Description of the task »
Find the string "record" in the data, then copy every line where it is found.

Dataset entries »

/-! ### `State.onSync` -/

@[simp] theorem State.onSync_ref (c : Port) (f : Synchroniser → Synchroniser) : (s.onSync c f).ref = s.ref := rfl
@[simp] theorem State.onSync_pool (c : Port) (f : Synchroniser → Synchroniser) : (s.onSync c f).pool = s.pool := rfl
@[simp] theorem State.onSync_mem (c : Port) (f : Synchroniser → Synchroniser) : (s.onSync c f).mem = s.mem := rfl
@[simp] theorem State.onSync_browse (c : Port) (f : Synchroniser → Synchroniser) : (s.onSync c f).browse = s.browse := rfl
@[simp] theorem State.onSync_arb (c : Port) (f : Synchroniser → Synchroniser) : (s.onSync c f).arb = s.arb := rfl
@[simp] theorem State.onSync_link (c : Port) (f : Synchroniser → Synchroniser) : (s.onSync c f).link = s.link := rfl
@[simp] theorem State.onSync_cue (c : Port) (f : Synchroniser → Synchroniser) : (s.onSync c f).cue = s.cue := rfl
@[simp] theorem State.onSync_status (c : Port) (f : Synchroniser → Synchroniser) : (s.onSync c f).status = s.status := rfl
@[simp] theorem State.onSync_storeHalt (c : Port) (f : Synchroniser → Synchroniser) : (s.onSync c f).storeHalt = s.storeHalt := rfl
@[simp] theorem State.onSync_storeOut (c : Port) (f : Synchroniser → Synchroniser) : (s.onSync c f).storeOut = s.storeOut := rfl
@[simp] theorem State.onSync_lineOut (c : Port) (f : Synchroniser → Synchroniser) : (s.onSync c f).lineOut = s.lineOut := rfl
@[simp] theorem State.onSync_pending (c : Port) (f : Synchroniser → Synchroniser) : (s.onSync c f).pending = s.pending := rfl
@[simp] theorem State.onSync_record (c : Port) (f : Synchroniser → Synchroniser) (j : RecIx) : (s.onSync c f).record j = s.record j := by simp [State.record]
@[simp] theorem State.onSync_tag (c : Port) (f : Synchroniser → Synchroniser) (g : TagIx) : (s.onSync c f).tag g = s.tag g := by simp [State.tag]

/-! ### `State.onTake` -/

@[simp] theorem State.onTake_ref (c : Port) (f : TakeController → TakeController) : (s.onTake c f).ref = s.ref := rfl
@[simp] theorem State.onTake_pool (c : Port) (f : TakeController → TakeController) : (s.onTake c f).pool = s.pool := rfl
@[simp] theorem State.onTake_mem (c : Port) (f : TakeController → TakeController) : (s.onTake c f).mem = s.mem := rfl
@[simp] theorem State.onTake_browse (c : Port) (f : TakeController → TakeController) : (s.onTake c f).browse = s.browse := rfl
@[simp] theorem State.onTake_arb (c : Port) (f : TakeController → TakeController) : (s.onTake c f).arb = s.arb := rfl
@[simp] theorem State.onTake_link (c : Port) (f : TakeController → TakeController) : (s.onTake c f).link = s.link := rfl
@[simp] theorem State.onTake_cue (c : Port) (f : TakeController → TakeController) : (s.onTake c f).cue = s.cue := rfl
@[simp] theorem State.onTake_status (c : Port) (f : TakeController → TakeController) : (s.onTake c f).status = s.status := rfl
@[simp] theorem State.onTake_storeHalt (c : Port) (f : TakeController → TakeController) : (s.onTake c f).storeHalt = s.storeHalt := rfl
@[simp] theorem State.onTake_storeOut (c : Port) (f : TakeController → TakeController) : (s.onTake c f).storeOut = s.storeOut := rfl
@[simp] theorem State.onTake_lineOut (c : Port) (f : TakeController → TakeController) : (s.onTake c f).lineOut = s.lineOut := rfl
@[simp] theorem State.onTake_pending (c : Port) (f : TakeController → TakeController) : (s.onTake c f).pending = s.pending := rfl
@[simp] theorem State.onTake_record (c : Port) (f : TakeController → TakeController) (j : RecIx) : (s.onTake c f).record j = s.record j := by simp [State.record]
@[simp] theorem State.onTake_tag (c : Port) (f : TakeController → TakeController) (g : TagIx) : (s.onTake c f).tag g = s.tag g := by simp [State.tag]

/-! ### `State.onSel` -/

@[simp] theorem State.onSel_ref (c : Port) (f : Selector → Selector) : (s.onSel c f).ref = s.ref := rfl
@[simp] theorem State.onSel_pool (c : Port) (f : Selector → Selector) : (s.onSel c f).pool = s.pool := rfl
@[simp] theorem State.onSel_mem (c : Port) (f : Selector → Selector) : (s.onSel c f).mem = s.mem := rfl
@[simp] theorem State.onSel_browse (c : Port) (f : Selector → Selector) : (s.onSel c f).browse = s.browse := rfl
@[simp] theorem State.onSel_arb (c : Port) (f : Selector → Selector) : (s.onSel c f).arb = s.arb := rfl
@[simp] theorem State.onSel_link (c : Port) (f : Selector → Selector) : (s.onSel c f).link = s.link := rfl
@[simp] theorem State.onSel_cue (c : Port) (f : Selector → Selector) : (s.onSel c f).cue = s.cue := rfl
@[simp] theorem State.onSel_status (c : Port) (f : Selector → Selector) : (s.onSel c f).status = s.status := rfl
@[simp] theorem State.onSel_storeHalt (c : Port) (f : Selector → Selector) : (s.onSel c f).storeHalt = s.storeHalt := rfl
@[simp] theorem State.onSel_storeOut (c : Port) (f : Selector → Selector) : (s.onSel c f).storeOut = s.storeOut := rfl
@[simp] theorem State.onSel_lineOut (c : Port) (f : Selector → Selector) : (s.onSel c f).lineOut = s.lineOut := rfl
@[simp] theorem State.onSel_pending (c : Port) (f : Selector → Selector) : (s.onSel c f).pending = s.pending := rfl
@[simp] theorem State.onSel_record (c : Port) (f : Selector → Selector) (j : RecIx) : (s.onSel c f).record j = s.record j := by simp [State.record]
@[simp] theorem State.onSel_tag (c : Port) (f : Selector → Selector) (g : TagIx) : (s.onSel c f).tag g = s.tag g := by simp [State.tag]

Your response »
@[simp] theorem State.onSync_record (c : Port) (f : Synchroniser → Synchroniser) (j : RecIx) : (s.onSync c f).record j = s.record j := by simp [State.record]
@[simp] theorem State.onTake_record (c : Port) (f : TakeController → TakeController) (j : RecIx) : (s.onTake c f).record j = s.record j := by simp [State.record]
@[simp] theorem State.onSel_record (c : Port) (f : Selector → Selector) (j : RecIx) : (s.onSel c f).record j = s.record j := by simp [State.record]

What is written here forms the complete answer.